La France a été le premier pays européen à instaurer, en 2011, une interdiction générale du port de la burqa, ce vêtement couvrant entièrement le corps, dans les lieux publics. «Nous nous sommes inspirés de la laïcité en France pour cette loi, avec la profonde conviction qu’aucun financement étranger ne devrait jamais compromettre notre souveraineté ni notre civilisation», a d’ailleurs déclaré Andrea Delmastro, sous-secrétaire à la Justice à Fratelli d’Italia.

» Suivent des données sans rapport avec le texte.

/-! ### Fault records and the fault queue (R70, R284, R286, R287) -/

/-- Fault record of a parked group (R70). -/
def groupFault (d : Dev) (c s : Nat) : BitVec 512 :=
  let g := d.group c s
  let b := (d.core c).block g.block
  let p := g.park.getD ParkInfo.reset
  record64 [(0, 8, 1), (8, 8, p.code), (16, 16, p.tag), (32, 16, b.ctx), (48, 9, c), (57, 6, s), (63, 1, b2n p.pend), (64, 5, g.block),
    (80, 12, b.queue), (96, 32, b.seq.toNat), (128, 56, p.pc.toNat), (192, 32, p.completed.toNat), (224, 32, p.active.toNat),
    (256, 64, p.addr.toNat), (320, 32, p.detail), (352, 64, p.time)]

/-- Fault record of a stream (R284). -/
def streamFault (d : Dev) (n : Nat) : BitVec 512 :=
  let x := d.stream n
  let f := x.fault.getD SFault.reset
  record64 [(0, 8, 2), (8, 8, f.code), (16, 16, f.tag), (32, 16, x.ctx), (48, 12, n), (60, 1, b2n f.write), (61, 2, f.residency),
    (63, 1, b2n f.pend), (64, 12, x.queue), (80, 16, f.epoch), (96, 32, x.seq.toNat), (128, 32, f.desc), (160, 32, f.detail),
    (192, 64, f.va), (256, 64, 65536 * (f.va / 65536)), (320, 64, f.progress), (384, 64, f.time)]

/-- Whether a fault queue is full (R286). -/
def Berth.fqFull (b : Berth) : Bool := decide (2 ^ b.fqSize ≤ (b.fqProd - b.fqCons).toNat)

/-- Place a fault record in a berth's fault queue and its copy on ring 0 (R70, R284, R286, R371). -/
def Dev.placeFault (d : Dev) (k : Clock) (b : Nat) (bytes : BitVec 512) : Dev :=
  let x := d.berth b
  let d := d.poke k b (x.fqBase + 64 * (x.fqProd.toNat % 2 ^ x.fqSize)) (bytesOf 64 bytes.toNat)
  let d := d.updBerth b fun x => { x with fqProd := x.fqProd + 1 }
  d.writeRing k b 0 bytes false

/-- Whether a berth has a Pending record: of a stream, or of a group (R73, R287). -/
def Dev.hasPending (d : Dev) (b : Nat) : Bool :=
  (d.ctl.streams.any fun e => e.2.berth == b && e.2.fault.any fun f => f.pend) ||
  (d.cores.any fun e => e.2.groups.any fun g => g.2.st == .parked && g.2.park.any (fun p => p.pend) && (e.2.block g.2.block).berth == b)

/-- FAULT_OVERFLOW (R287): overflow sets, and an Urgent event goes to ring 0. -/
def Dev.raiseOverflow (d : Dev) (k : Clock) (b x : Nat) : Dev :=
  let d := d.updBerth b fun v => { v with overflow := true }
  d.writeRing k b 0 (eventRec 0x12 0 0 0 x 0 0 0 (gtime k d) 0) true

/-- Park a group (R68 to R70, R73): its record is posted, or held Pending when the fault queue is full. -/
def Dev.parkGroup (d : Dev) (k : Clock) (c s code : Nat) (pc : BitVec 64) (addr detail : Nat) (completed active : BitVec 32) : Dev :=
  let g := d.group c s
  let b := ((d.core c).block g.block).berth
  let x := ((d.core c).block g.block).ctx
  let full := (d.berth b).fqFull
  let first := !d.hasPending b
  let d := d.updBank ((d.core c).block g.block).queue fun v => { v with faults := v.faults + 1 }
  let info : ParkInfo := { ParkInfo.reset with
    code := code, tag := g.parks % 65536, pc := pc, completed := completed, active := active
    addr := BitVec.ofNat 64 addr, detail := detail, time := gtime k d, pend := full, resume := g.resume }
  let d := d.updCore c fun co => { co.setGroup s { g with
    st := .parked, park := some info, parks := g.parks + 1, pc := pc, active := active
    heldSince := none, bwHold := none, walkVa := none, fetching := none, replay := none } with walks := co.walks.filter fun w => w.who != s }
  if full then (if first then d.raiseOverflow k b x else d)
  else d.placeFault k b (groupFault d c s)

/-- Candidates for posting, in the cyclic order of R287: streams, then core group slots. (DEDUCED, assumption 130.) -/
def Dev.pendings (d : Dev) (b : Nat) : List Nat :=
  (d.ctl.streams.filterMap fun e => if e.2.berth = b ∧ e.2.fault.any (fun f => f.pend) = true then some e.1 else none) ++
  (d.cores.flatMap fun e => e.2.groups.filterMap fun g =>
    if g.2.st = .parked ∧ g.2.park.any (fun p => p.pend) = true ∧ (e.2.block g.2.block).berth = b then some (4096 + 64 * e.1 + g.1) else none)

/-- Post one Pending record of a berth, with pending_posted set (R73, R287). -/
def Dev.postPending (d : Dev) (k : Clock) (b n : Nat) : Dev :=
  let d := d.updBerth b fun x => { x with pendNext := n + 1 }
  if n < 4096 then
    let d := d.placeFault k b (streamFault d n)
    let d := d.updBank (d.stream n).queue fun v => { v with faults := v.faults + 1 }
    d.updStream n fun x => { x with st := .faulted, fault := x.fault.map fun f => { f with pend := false } }
  else
    let c := (n - 4096) / 64
    let s := (n - 4096) % 64
    let d := d.placeFault k b (groupFault d c s)
    d.updGroup c s fun g => { g with park := g.park.map fun p => { p with pend := false } }

/-- Post Pending records while the fault queue has room, at most `fuel` of them (R287). -/
def Dev.postPendings (k : Clock) (b : Nat) : Nat → Dev → Dev
  | 0, d => d
  | n + 1, d =>
    let ps := d.pendings b
    let from' := (d.berth b).pendNext
    if (d.berth b).fqFull then d
    else
      match (ps.filter fun p => decide (from' ≤ p)).head?.or ps.head? with
      | none => d.updBerth b fun x => { x with overflow := false }
      | some p => Dev.postPendings k b n (d.postPending k b p)

/-- overflow clears once no record of the berth is Pending (R287). -/
def Dev.settleOverflow (d : Dev) (b : Nat) : Dev :=
  if (d.berth b).overflow && !d.hasPending b then d.updBerth b fun x => { x with overflow := false } else d

/-- Taint a line (R478): the record of code 0x0A, and an entry of the taint list unless it is full. `id` is the key. -/
def Dev.taintLine (d : Dev) (k : Clock) (n line kidx berth : Nat) (secs : BitVec 4) : Dev :=
  let d := (logErr k { sliceErr n 2 0x05 0x0A (line % 2 ^ 38 * 128) secs.toNat with berth := berth } d).noticeOwner
    (d.keyOwner (keyId berth kidx))
  match d.erl.taint.find? fun t => t.line == line with
  | some t => { d with erl := { d.erl with taint := d.erl.taint.map fun x => if x = t then { x with sectors := x.sectors ||| secs } else x } }
  | none =>
    if d.erl.taint.length < 256 then
      { d with erl := { d.erl with taint := d.erl.taint ++ [{ line := line, key := kidx, sectors := secs }] } }
    else { d with erl := { d.erl with overflow := true } }

end Sys2Proof.Machine
end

Depuis 2011, la liste des pays ayant mis en place une telle interdiction s’est largement étendue: plus de 20 États dans le monde ont adopté une forme de restriction du port de la burqa ou d’autres voiles couvrant intégralement le visage, parmi lesquels l’Autriche, la Tunisie, la Turquie, le Sri Lanka et la Suisse. La Cour européenne des droits de l’homme (CEDH) a systématiquement confirmé la légalité de ces interdictions, notamment en 2017, lorsqu’elle a validé l’interdiction belge du port de la burqa et du voile intégral, estimant que les États pouvaient restreindre ces tenues afin de protéger le principe du vivre ensemble» en société. Certaines régions italiennes imposent déjà des restrictions ; c’est le cas de la Lombardie, dans le nord du pays, qui a interdit à la fin de 2015 l’accès aux bâtiments publics et hôpitaux aux personnes ayant le visage couvert.
«Porter atteinte à l’identité religieuse d’une communauté»
Le projet de loi va au-delà de la question vestimentaire: il introduit aussi de nouvelles obligations de transparence financière pour les organisations religieuses n’ayant aucun accord formel avec l’État italien. Aucune organisation musulmane ne dispose actuellement d’un tel accord. Interrogé par le média LaPresse, l’imam Massimo Abdallah Cozzolino, chef de l’association culturelle islamique en Italie Zayd Ibn Thabit a déclaré: «Interdire le voile intégral – ce qui n’est pas la même chose qu’interdire le voile lui-même - pourrait s’inscrire dans une logique sécuritaire. Mais une législation à cet effet existe déjà, alors je me demande quelle est l’utilité réelle de cette proposition».
Passer la publicitéL’Italie dispose effectivement déjà d’une loi, datant de 1975, qui interdit la dissimulation complète du visage dans les lieux publics, bien qu’elle ne mentionne pas spécifiquement les burqas. «Je ne m’oppose pas aux mesures visant à protéger la sécurité publique, mais je m’oppose à toute initiative risquant de porter atteinte à l’identité religieuse d’une communauté», a poursuivi l’imam. «Dans ce cas, cela irait à l’encontre des principes constitutionnels auxquels chacun se réfère souvent. La liberté religieuse garantit à chacun le droit d’exprimer sa foi, ses pratiques et ses symboles, tant qu’il respecte les lois et les valeurs communes. »
Le parti de la Ligue, partenaire de coalition de Meloni, avait présenté plus tôt cette année un projet de loi similaire mais plus limité, centré uniquement sur la question du voile intégral. Ce texte est actuellement examiné par une commission parlementaire. La coalition gouvernementale disposant d’une large majorité au Parlement, l’adoption de ce nouveau texte semble probable, même si aucun calendrier précis n’a encore été annoncé pour son examen.